Country house in England, UK

Knypersley Hall is an 18th-century Georgian style country mansion at Biddulph, Staffordshire, England. It is protected as a Grade II* listed building. After falling into a state of disrepair it was partially subdivided into residential apartments, although the hall was not wholly restored at this point and was falling into further disrepair. However, the current owner has restored, repaired and divided into three separate residential dwellings – Knypersley Hall (the grand hall proper), East View and West View which complement the remainder of the original buildings which were part of the original Hall Estate (The Chapel, Rose Cottage, The Workshop and The Coach House).

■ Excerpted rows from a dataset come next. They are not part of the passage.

/-- What the actions of a raising leave alone. -/
structure RaiseFrame (s t : State) : Prop where
  mode : t.mode = s.mode
  frc : t.frc = s.frc
  dies : t.dies = s.dies
  chans : t.chans = s.chans
  quads : t.quads = s.quads
  ingress : t.ingress = s.ingress
  girth : t.girth = s.girth
  supervisor : t.supervisor = s.supervisor
  flash : t.flash = s.flash
  fabric : t.fabric = s.fabric
  packer : t.packer = s.packer
  stirrup : t.stirrup = s.stirrup
  skive : t.skive = s.skive
  tree : t.tree = s.tree
  stitch : t.stitch = s.stitch
  harness : t.harness = s.harness
  burnish : t.burnish = s.burnish
  rosette : t.rosette = s.rosette
  tack : t.tack = s.tack
  wire : t.wire = s.wire
  line : t.line = s.line
  freeCtr : t.freeCtr = s.freeCtr
  pending : t.pending = s.pending
  latigo : t.latigo = { s.latigo with queue := t.latigo.queue, saveDue := t.latigo.saveDue }
  bridle : t.bridle = { s.bridle with fbDue := t.bridle.fbDue, test := t.bridle.test, testOk := t.bridle.testOk }
  regs : ∀ r i, r ∉ raiseRegs → t.reg r i = s.reg r i

theorem RaiseFrame.rfl' (s : State) : RaiseFrame s s := by
  constructor <;> first | rfl | (intros; rfl)

theorem RaiseFrame.trans {s t u : State} (h : RaiseFrame s t) (k : RaiseFrame t u) : RaiseFrame s u where
  mode := k.mode.trans h.mode
  frc := k.frc.trans h.frc
  dies := k.dies.trans h.dies
  chans := k.chans.trans h.chans
  quads := k.quads.trans h.quads
  ingress := k.ingress.trans h.ingress
  girth := k.girth.trans h.girth
  supervisor := k.supervisor.trans h.supervisor
  flash := k.flash.trans h.flash
  fabric := k.fabric.trans h.fabric
  packer := k.packer.trans h.packer
  stirrup := k.stirrup.trans h.stirrup
  skive := k.skive.trans h.skive
  tree := k.tree.trans h.tree
  stitch := k.stitch.trans h.stitch
  harness := k.harness.trans h.harness
  burnish := k.burnish.trans h.burnish
  rosette := k.rosette.trans h.rosette
  tack := k.tack.trans h.tack
  wire := k.wire.trans h.wire
  line := k.line.trans h.line
  freeCtr := k.freeCtr.trans h.freeCtr
  pending := k.pending.trans h.pending
  latigo := by rw [k.latigo, h.latigo]
  bridle := by rw [k.bridle, h.bridle]
  regs := fun r i hr => by rw [k.regs r i hr, h.regs r i hr]

/-- Writing one of the raising's own registers. -/
theorem RaiseFrame.setReg {s t : State} (h : RaiseFrame s t) {r : Reg} (hr : r ∈ raiseRegs) {i : Nat} (w : Word32) :
    RaiseFrame s (t.setReg r i w) := by
  refine h.trans ?_
  constructor <;> try rfl
  intro q j hq
  apply State.reg_setReg_ne
  apply Reg.key_ne
  intro e
  rw [Reg.ctorIdx_inj e] at hq
  exact hq hr

theorem RaiseFrame.put {s t : State} (h : RaiseFrame s t) {f : Fld} (hr : f.reg ∈ raiseRegs) (v : Nat) {i : Nat} :
    RaiseFrame s (t.put f v i) := by
  unfold State.put; exact h.setReg hr _

theorem RaiseFrame.putB {s t : State} (h : RaiseFrame s t) {f : Fld} (hr : f.reg ∈ raiseRegs) (v : Bool) {i : Nat} :
    RaiseFrame s (t.putB f v i) := by
  unfold State.putB; exact h.put hr _
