theorem State.breakCand_keeps (h : Keeps P 0x20000080) {s : State} (hs : P s) :
    P (State.breakCand s) := by
  have h1 := h.mono (k := 0x20000000) (by decide)
  unfold State.breakCand
  repeat' first
    | with_reducible assumption
    | with_reducible apply State.raise_keeps h1
    | extract_lets
    | with_reducible apply keeps_ite
    | fail_if_no_progress with_reducible refine h.upd ?_
    | with_reducible refine keeps_of_fst (by assumption) ?_
    | with_reducible refine keeps_of_snd (by assumption) ?_
    | split
    | dsimp +zetaDelta only

theorem State.echoItem_keeps (h : Keeps P 0x4000) {s : State} (hs : P s) (a1 a2 a3 a4 a5 a6 a7) :
    P (State.echoItem s a1 a2 a3 a4 a5 a6 a7) := by
  unfold State.echoItem
  repeat' first
    | with_reducible assumption
    | with_reducible apply State.item_keeps h
    | extract_lets

theorem State.putXtal_keeps (h : Keeps P 0x30000000000000000000000000000000000000) {s : State} (hs : P s) (a1) :
    P (State.putXtal s a1) := by
  unfold State.putXtal
  repeat' first
    | with_reducible assumption
    | rfl
    | with_reducible apply h.put

theorem State.applyTheta_keeps (h : Keeps P 0x1000000000000000000000000000000000020000080) {s : State} (hs : P s) (a1) :
    P (State.applyTheta s a1) := by
  have h1 := h.mono (k := 0x80) (by decide)
  have h2 := h.mono (k := 0x1000000000000000000000000000000000000000080) (by decide)
  have h3 := h.mono (k := 0x20000000) (by decide)
  unfold State.applyTheta
  repeat' first
    | with_reducible assumption
    | rfl
    | with_reducible apply State.pendSync_keeps h1
    | with_reducible apply State.syncUsed_keeps h2
    | with_reducible apply State.raise_keeps h3
    | with_reducible apply h.inc
    | with_reducible apply keeps_ite
    | split

theorem State.putInputOk_keeps (h : Keeps P 0x80000000000000000000000000000000080) {s : State} (hs : P s) (a1 a2) :
    P (State.putInputOk s a1 a2) := by
  unfold State.putInputOk
  repeat' first
    | with_reducible assumption
    | rfl
    | with_reducible apply h.putB
    | extract_lets
    | with_reducible apply keeps_ite
    | fail_if_no_progress with_reducible refine h.upd ?_
    | split

theorem State.strobeSlew_keeps (h : Keeps P 0x80000000000000000000000000020000080) {s : State} (hs : P s) :
    P (State.strobeSlew s) := by
  have h1 := h.mono (k := 0x20000000) (by decide)
  have h2 := h.mono (k := 0x80) (by decide)
  unfold State.strobeSlew
  repeat' first
    | with_reducible assumption
    | rfl
    | with_reducible apply State.raise_keeps h1
    | with_reducible apply State.mark_keeps h2
    | with_reducible apply h.putB
    | extract_lets
    | with_reducible apply keeps_ite
    | fail_if_no_progress with_reducible refine h.upd ?_
    | split

theorem State.toAltRef_keeps (h : Keeps P 0x24000000080000000000000000000000000020080080) {s : State} (hs : P s) :
    P (State.toAltRef s) := by
  have h1 := h.mono (k := 0x20000000000000000000000000000000000020080000) (by decide)
  have h2 := h.mono (k := 0x80) (by decide)
  unfold State.toAltRef
  repeat' first
    | with_reducible assumption
    | rfl
    | with_reducible apply State.tmoSwitch_keeps h1
    | with_reducible apply State.mark_keeps h2
    | with_reducible apply h.inc
    | with_reducible apply h.put

theorem State.echoReq_keeps (h : Keeps P 0x1000000000000000000000000000000000000020000080) {s : State} (hs : P s) (a1 a2 a3) :
    P (State.echoReq s a1 a2 a3) := by
  have h1 := h.mono (k := 0x20000000) (by decide)
  unfold State.echoReq
  repeat' first
    | with_reducible assumption
    | rfl
    | with_reducible apply State.raise_keeps h1
    | with_reducible apply h.inc
    | extract_lets
    | with_reducible apply keeps_ite
    | fail_if_no_progress with_reducible refine h.upd ?_
    | split

theorem State.enterHold_keeps (h : Keeps P 0x24000000080000000000000000000000000020080080) {s : State} (hs : P s) :
    P (State.enterHold s) := by
  have h1 := h.mono (k := 0x20000000000000000000000000000000000020080000) (by decide)
  have h2 := h.mono (k := 0x80) (by decide)
  have h3 := h.mono (k := 0x20000000) (by decide)
  unfold State.enterHold
  repeat' first
    | with_reducible assumption
    | rfl
    | with_reducible apply State.tmoUpdate_keeps h1
    | with_reducible apply State.mark_keeps h2
    | with_reducible apply State.raise_keeps h3
    | with_reducible apply h.put
    | with_reducible apply h.inc
    | extract_lets
    | with_reducible apply keeps_ite
    | fail_if_no_progress with_reducible refine h.upd ?_
    | split

theorem State.syncOther_keeps (h : Keeps P 0x1000000080000000000000000000000000020000080) {s : State} (hs : P s) (a1 a2 a3) :
    P (State.syncOther s a1 a2 a3) := by
  have h1 := h.mono (k := 0x20000080) (by decide)
  have h2 := h.mono (k := 0x20000000) (by decide)
  have h3 := h.mono (k := 0x1000000000000000000000000000000000020000080) (by decide)
  have h4 := h.mono (k := 0x80) (by decide)
  unfold State.syncOther
  repeat' first
    | with_reducible assumption
    | rfl
    | with_reducible apply State.breakCand_keeps h1
    | with_reducible apply State.raise_keeps h2
    | with_reducible apply State.applyTheta_keeps h3
    | with_reducible apply State.mark_keeps h4
    | with_reducible apply h.inc
    | with_reducible apply h.putB
    | with_reducible apply h.put
    | extract_lets
    | with_reducible apply keeps_ite
    | fail_if_no_progress with_reducible refine h.upd ?_
    | split

theorem State.stepNow_keeps (h : Keeps P 0x3000000080000000000000000000000000020000080) {s : State} (hs : P s) (a1) :
    P (State.stepNow s a1) := by
  have h1 := h.mono (k := 0x2000000080000000000000000000000000020000080) (by decide)
  have h2 := h.mono (k := 0x20000000) (by decide)
  have h3 := h.mono (k := 0x80) (by decide)
  unfold State.stepNow
  repeat' first
    | with_reducible assumption
    | rfl
    | with_reducible apply State.slewStart_keeps h1
    | with_reducible apply State.raise_keeps h2
    | with_reducible apply State.mark_keeps h3
    | with_reducible apply h.inc
    | with_reducible apply h.putB
    | extract_lets
    | with_reducible apply keeps_ite
    | fail_if_no_progress with_reducible refine h.upd ?_
    | split

theorem State.xtalCheck_keeps (h : Keeps P 0x80000000000000000000000000020000000) {s : State} (hs : P s) (a1) :
    P (State.xtalCheck s a1) := by
  have h1 := h.mono (k := 0x20000000) (by decide)
  unfold State.xtalCheck
  repeat' first
    | with_reducible assumption
    | rfl
    | with_reducible apply State.raise_keeps h1
    | with_reducible apply h.putB
    | with_reducible apply h.put
    | extract_lets
    | with_reducible apply keeps_ite
    | split

theorem execEchoReceive_keeps (h : Keeps P 0x8000000000000000000000000000000000000084000) {s : State} (hs : P s) (a0 a1 a2 a3) :
    Next P (execEchoReceive a0 a1 a2 a3 s) := by
  have h1 := h.mono (k := 0x80000) (by decide)
  have h2 := h.mono (k := 0x4000) (by decide)
  unfold execEchoReceive
  repeat' first
    | with_reducible assumption
    | rfl
    | with_reducible apply next_when
    | with_reducible apply State.farBack_keeps h1
    | with_reducible apply State.echoItem_keeps h2
    | with_reducible apply h.inc
    | extract_lets
    | with_reducible apply keeps_ite
    | split

theorem execPllUnlock_keeps (h : Keeps P 0x80000000000000000000000000020000000) {s : State} (hs : P s) :
    Next P (execPllUnlock s) := by
  have h1 := h.mono (k := 0x20000000) (by decide)
  unfold execPllUnlock
  repeat' first
    | with_reducible assumption
    | rfl
    | with_reducible apply next_when
    | with_reducible apply State.raise_keeps h1
    | with_reducible apply h.putB

theorem State.strobePend_keeps (h : Keeps P 0x3000000080000000000000000000000000020000080) {s : State} (hs : P s) :
    P (State.strobePend s) := by
  have h1 := h.mono (k := 0x2000000080000000000000000000000000020000080) (by decide)
  unfold State.strobePend
  repeat' first
    | with_reducible assumption
    | rfl
    | with_reducible apply State.stepNow_keeps h
    | with_reducible apply State.slewStart_keeps h1
    | with_reducible apply h.putB
    | extract_lets
    | with_reducible apply keeps_ite
    | fail_if_no_progress with_reducible refine h.upd ?_
    | with_reducible refine keeps_of_fst (by assumption) ?_
    | with_reducible refine keeps_of_snd (by assumption) ?_
    | split
    | dsimp +zetaDelta only

theorem State.strobeMarks_keeps (h : Keeps P 0x4080) {s : State} (hs : P s) :
    P (State.strobeMarks s) := by
  have h1 := h.mono (k := 0x4000) (by decide)
  unfold State.strobeMarks
  repeat' first
    | with_reducible assumption
    | with_reducible apply State.item_keeps h1
    | extract_lets
    | (with_reducible apply keeps_foldl; intro _ _ _)
    | (with_reducible apply keeps_foldl_fst; intro _ _ _)
    | fail_if_no_progress with_reducible refine h.upd ?_
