-- ==== Sys2Proof/Laws/KeepBridle.lean ====
section
/-! SUPPORT. What the operations of Machine/Bridle.lean keep. -/

set_option linter.unusedTactic false
set_option linter.unreachableTactic false

set_option Elab.async false

namespace Sys2Proof.Machine

variable {P : State → Prop} {m : Nat}

theorem State.countRuns_keeps (h : Keeps P 0x400) {s : State} (hs : P s) (a1) :
    P (State.countRuns s a1) := by
  have hl : s.bridle.runs.length = 5 → (((s.violations.zip (violationActive (s.get .BRD_STAT_STATE))).zip s.bridle.runs).map
      (fun p => if p.1.1 && p.1.2 then p.2 + 1 else 0)).length = 5 := by
    intro hx; simp [State.violations, violationActive, hx]
  exact h.upd hs (b2 := Bridle.shaped_of hl id id id id id id id)

theorem State.putLimits_keeps (h : Keeps P 0xffe000000000000000000000000000000000000000000000000000000000000000000000000) {s : State} (hs : P s) (a1) :
    P (State.putLimits s a1) := by
  have hr : ∀ r ∈ limRegs, Nat.testBit 0xffe000000000000000000000000000000000000000000000000000000000000000000000000 (32 + r.ctorIdx) = true := by decide
  unfold State.putLimits
  have : ∀ l : List (Reg × Nat), (∀ p ∈ l, p.1 ∈ limRegs) → ∀ t, P t → P (l.foldl (fun t p => t.setReg p.1 0 (BitVec.ofNat 32 p.2)) t) := by
    intro l
    induction l with
    | nil => intro _ t ht; exact ht
    | cons p l ih =>
      intro hl t ht
      exact ih (fun q hq => hl q (by simp [hq])) _ (h.setReg _ _ _ _ (hr _ (hl p (by simp))) ht)
  exact this _ (fun p hp => (List.of_mem_zip hp).1) _ hs

theorem execSunGuardRelease_keeps (h : Keeps P 0x40000000000000000000000000000000000000000000000000000000000000020000000) {s : State} (hs : P s) (a0) :
    Next P (execSunGuardRelease a0 s) := by
  have h1 := h.mono (k := 0x20000000) (by decide)
  unfold execSunGuardRelease
  repeat' first
    | with_reducible assumption
    | rfl
    | with_reducible apply next_when
    | with_reducible apply State.raise_keeps h1
    | with_reducible apply h.put
    | extract_lets
    | fail_if_no_progress with_reducible refine h.upd ?_
    | with_reducible refine keeps_of_fst (by assumption) ?_
    | with_reducible refine keeps_of_snd (by assumption) ?_
    | split
    | dsimp +zetaDelta only

theorem State.biasSet_keeps (h : Keeps P 0x400000000000000000000000000000000000000000000000000000000000000000000000) {s : State} (hs : P s) (a1) :
    P (State.biasSet s a1).1 := by
  unfold State.biasSet
  repeat' first
    | with_reducible assumption
    | rfl
    | with_reducible apply h.put

theorem State.setOutput_keeps (h : Keeps P 0x40000000000000000000000000000000000000000000000000000000000000000000400) {s : State} (hs : P s) (a1 a2) :
    P (State.setOutput s a1 a2) := by
  unfold State.setOutput
  repeat' first
    | with_reducible assumption
    | rfl
    | with_reducible apply h.putB
    | extract_lets
    | with_reducible apply keeps_ite
    | (with_reducible apply keeps_foldl; intro _ _ _)
    | (with_reducible apply keeps_foldl_fst; intro _ _ _)
    | fail_if_no_progress with_reducible refine h.upd ?_
    | with_reducible refine keeps_of_fst (by assumption) ?_
    | with_reducible refine keeps_of_snd (by assumption) ?_
    | split
    | exact id
    | exact fun _ => rfl
    | (intro hx; simpa [setAt] using hx)
    | (clear * -; decide +revert)
    | dsimp +zetaDelta only

theorem State.putDigest_keeps (h : Keeps P m) {s : State} (hs : P s) {f : Fld} (hf : m.testBit (32 + f.reg.ctorIdx) = true) {ws} :
    P (State.putDigest s f ws) := by
  unfold State.putDigest
  exact keeps_foldl (fun t _ ht => h.put hf ht) hs

theorem State.bootSection_keeps (h : Keeps P 0xffe040000000000000000000000000000000000000000000000000000000000000000000000) {s : State} (hs : P s) (a1) :
    P (State.bootSection s a1) := by
  have h1 := h.mono (k := 0xffe000000000000000000000000000000000000000000000000000000000000000000000000) (by decide)
  unfold State.bootSection
  repeat' first
    | with_reducible assumption
    | rfl
    | with_reducible apply State.putLimits_keeps h1
    | with_reducible apply h.putB
    | with_reducible apply h.put
    | extract_lets
    | with_reducible apply keeps_ite
    | split

theorem State.evalGuard_keeps (h : Keeps P 0x440000000000000000000000000000000000000000000000000000000000000020000400) {s : State} (hs : P s) (a1) :
    P (State.evalGuard s a1) := by
  have h1 := h.mono (k := 0x20000000) (by decide)
  unfold State.evalGuard
  repeat' first
    | with_reducible assumption
    | rfl
    | with_reducible apply State.raise_keeps h1
    | with_reducible apply h.put
    | extract_lets
    | with_reducible apply keeps_ite
    | fail_if_no_progress with_reducible refine h.upd ?_
    | split

theorem State.biasDown_keeps (h : Keeps P 0x40000000000000000000000000000000000000000000000000000000000000000000400) {s : State} (hs : P s) :
    P (State.biasDown s).1 := by
  unfold State.biasDown
  repeat' first
    | with_reducible assumption
    | rfl
    | with_reducible apply h.put
    | extract_lets
    | with_reducible apply keeps_ite
    | fail_if_no_progress with_reducible refine h.upd ?_
    | split

theorem execSummaryStale_keeps (h : Keeps P 0x440000000000000000000000000000000000000000000000000000000000000020000400) {s : State} (hs : P s) (a0) :
    Next P (execSummaryStale a0 s) := by
  unfold execSummaryStale
  repeat' first
    | with_reducible assumption
    | with_reducible apply next_when
    | with_reducible apply State.evalGuard_keeps h
    | extract_lets
    | fail_if_no_progress with_reducible refine h.upd ?_
    | with_reducible refine keeps_of_fst (by assumption) ?_
    | with_reducible refine keeps_of_snd (by assumption) ?_
    | split
    | dsimp +zetaDelta only

theorem State.showMonitors_keeps (h : Keeps P 0x240000000000000000000000000000000000000000000000000000000000000000000400) {s : State} (hs : P s) :
    P (State.showMonitors s) := by
  unfold State.showMonitors
  repeat' first
    | with_reducible assumption
    | rfl
    | with_reducible apply h.put
    | with_reducible apply h.putB
    | extract_lets
    | with_reducible apply keeps_ite
    | fail_if_no_progress with_reducible refine h.upd ?_
    | split

theorem execTestPulse_keeps (h : Keeps P 0x40000000000000000000000000000000000000000000000000000000000000000000400) {s : State} (hs : P s) (a0) :
    Next P (execTestPulse a0 s) := by
  unfold execTestPulse
  repeat' first
    | with_reducible assumption
    | with_reducible apply next_when
    | with_reducible apply State.setOutput_keeps h
    | extract_lets
    | fail_if_no_progress with_reducible refine h.upd ?_

theorem execKeyStuckClear_keeps (h : Keeps P 0x40000000000000000000000000000000000000000000000000000000000000000000000) {s : State} (hs : P s) :
    Next P (execKeyStuckClear s) := by
  unfold execKeyStuckClear
  repeat' first
    | with_reducible assumption
    | rfl
    | with_reducible apply next_when
    | with_reducible apply h.putB
    | extract_lets
    | fail_if_no_progress with_reducible refine h.upd ?_
    | with_reducible refine keeps_of_fst (by assumption) ?_
    | with_reducible refine keeps_of_snd (by assumption) ?_
    | split
    | dsimp +zetaDelta only

theorem execSummaryArrive_keeps (h : Keeps P 0x440000000000000000000000000000000000000000000000000000000000000020000400) {s : State} (hs : P s) (a0 a1 a2 a3) :
    Next P (execSummaryArrive a0 a1 a2 a3 s) := by
  unfold execSummaryArrive
  repeat' first
    | with_reducible assumption
    | with_reducible apply next_when
    | with_reducible apply State.evalGuard_keeps h
    | extract_lets
    | with_reducible apply keeps_ite
    | fail_if_no_progress with_reducible refine h.upd ?_
    | with_reducible refine keeps_of_fst (by assumption) ?_
    | with_reducible refine keeps_of_snd (by assumption) ?_
    | split
    | dsimp +zetaDelta only

theorem State.bridleOn_keeps (h : Keeps P 0x40000000000000000000000000000000000000000000000000000000000000000000400) {s : State} (hs : P s) :
    P (State.bridleOn s) := by
  unfold State.bridleOn
  repeat' first
    | with_reducible assumption
    | rfl
    | with_reducible apply h.putB
    | with_reducible apply h.put
    | extract_lets
    | with_reducible apply keeps_ite
    | fail_if_no_progress with_reducible refine h.upd ?_
    | split

theorem State.loseMonitor_keeps (h : Keeps P 0x100000000000000000000000000000000000000000000000000000000000000020000000) {s : State} (hs : P s) (a1) :
    P (State.loseMonitor s a1) := by
  have h1 := h.mono (k := 0x20000000) (by decide)
  unfold State.loseMonitor
  repeat' first
    | with_reducible assumption
    | rfl
    | with_reducible apply State.raise_keeps h1
    | with_reducible apply h.putB
    | with_reducible apply keeps_ite
    | split

theorem execSetpointRamp_keeps (h : Keeps P 0x400000000000000000000000000000000000000000000000000000000000000000000400) {s : State} (hs : P s) :
    Next P (execSetpointRamp s) := by
  unfold execSetpointRamp
  repeat' first
    | with_reducible assumption
    | rfl
    | with_reducible apply next_when
    | with_reducible apply h.put
    | extract_lets
    | with_reducible apply keeps_ite
    | (with_reducible apply keeps_foldl; intro _ _ _)
    | (with_reducible apply keeps_foldl_fst; intro _ _ _)
    | fail_if_no_progress with_reducible refine h.upd ?_
    | split

theorem execTestPulseEnd_keeps (h : Keeps P 0x40000000000000000000000000000000000000000000000000000000000000000000400) {s : State} (hs : P s) (a0) :
    Next P (execTestPulseEnd a0 s) := by
  unfold execTestPulseEnd
  repeat' first
    | with_reducible assumption
    | with_reducible apply next_when
    | with_reducible apply State.setOutput_keeps h
    | extract_lets
    | fail_if_no_progress with_reducible refine h.upd ?_
    | with_reducible refine keeps_of_fst (by assumption) ?_
    | with_reducible refine keeps_of_snd (by assumption) ?_
    | split
    | dsimp +zetaDelta only

theorem State.readmit_keeps (h : Keeps P 0x340000000000000000000000000000000000000000000000000000000000000000000400) {s : State} (hs : P s) :
    P (State.readmit s) := by
  have h1 := h.mono (k := 0x240000000000000000000000000000000000000000000000000000000000000000000400) (by decide)
  unfold State.readmit
  repeat' first
    | with_reducible assumption
    | rfl
    | with_reducible apply State.showMonitors_keeps h1
    | with_reducible apply h.putB
    | extract_lets
    | with_reducible apply keeps_ite
    | (with_reducible apply keeps_foldl; intro _ _ _)
    | (with_reducible apply keeps_foldl_fst; intro _ _ _)
    | split

theorem State.takeSample_keeps (h : Keeps P 0x100000000000000000000000000000000000000000000000000000000000000020000400) {s : State} (hs : P s) (a1 a2 a3 a4) :
    P (State.takeSample s a1 a2 a3 a4) := by
  have h1 := h.mono (k := 0x100000000000000000000000000000000000000000000000000000000000000020000000) (by decide)
  unfold State.takeSample
  repeat' first
    | with_reducible assumption
    | rfl
    | with_reducible apply State.loseMonitor_keeps h1
    | with_reducible apply h.putB
    | with_reducible apply h.put
    | extract_lets
    | with_reducible apply keeps_ite
    | (with_reducible apply keeps_foldl; intro _ _ _)
    | (with_reducible apply keeps_foldl_fst; intro _ _ _)
    | fail_if_no_progress with_reducible refine h.upd ?_
    | split

theorem execKeyStuck_keeps (h : Keeps P 0x40000000000000000000000000000000000000000000000000000000000000020000400) {s : State} (hs : P s) :
    Next P (execKeyStuck s) := by
  have h1 := h.mono (k := 0x20000000) (by decide)
  unfold execKeyStuck
  repeat' first
    | with_reducible assumption
    | rfl
    | with_reducible apply next_when
    | with_reducible apply State.raise_keeps h1
    | with_reducible apply h.putB
    | extract_lets
    | fail_if_no_progress with_reducible refine h.upd ?_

The Manor of Knypersley was held by the de Knypersley family from ancient times, until Katherine de Knypersley, heiress to the estates, married Thomas Bowyer late in the 14th century. Several branches of the Bowyer family became Bowyer baronets.

In the 18th century the old manor house was replaced by the Bowyers. The substantial three-storey, seven bay mansion then erected was remodelled about 1847 when the top storey was removed.

The Bowyer Baronetcy became extinct with the death of the 4th Baronet in 1702. His daughter and heiress Dorothy married Sir Thomas Gresley Bt in 1719. See Gresley baronets. The Gresleys sold the estate in about 1809 to the noted horticulturist John Bateman, who developed the gardens but who in about 1840 moved to begin a larger project with his son James Bateman at Biddulph Grange.

The Grade II listed stable block has also been converted into dwellings.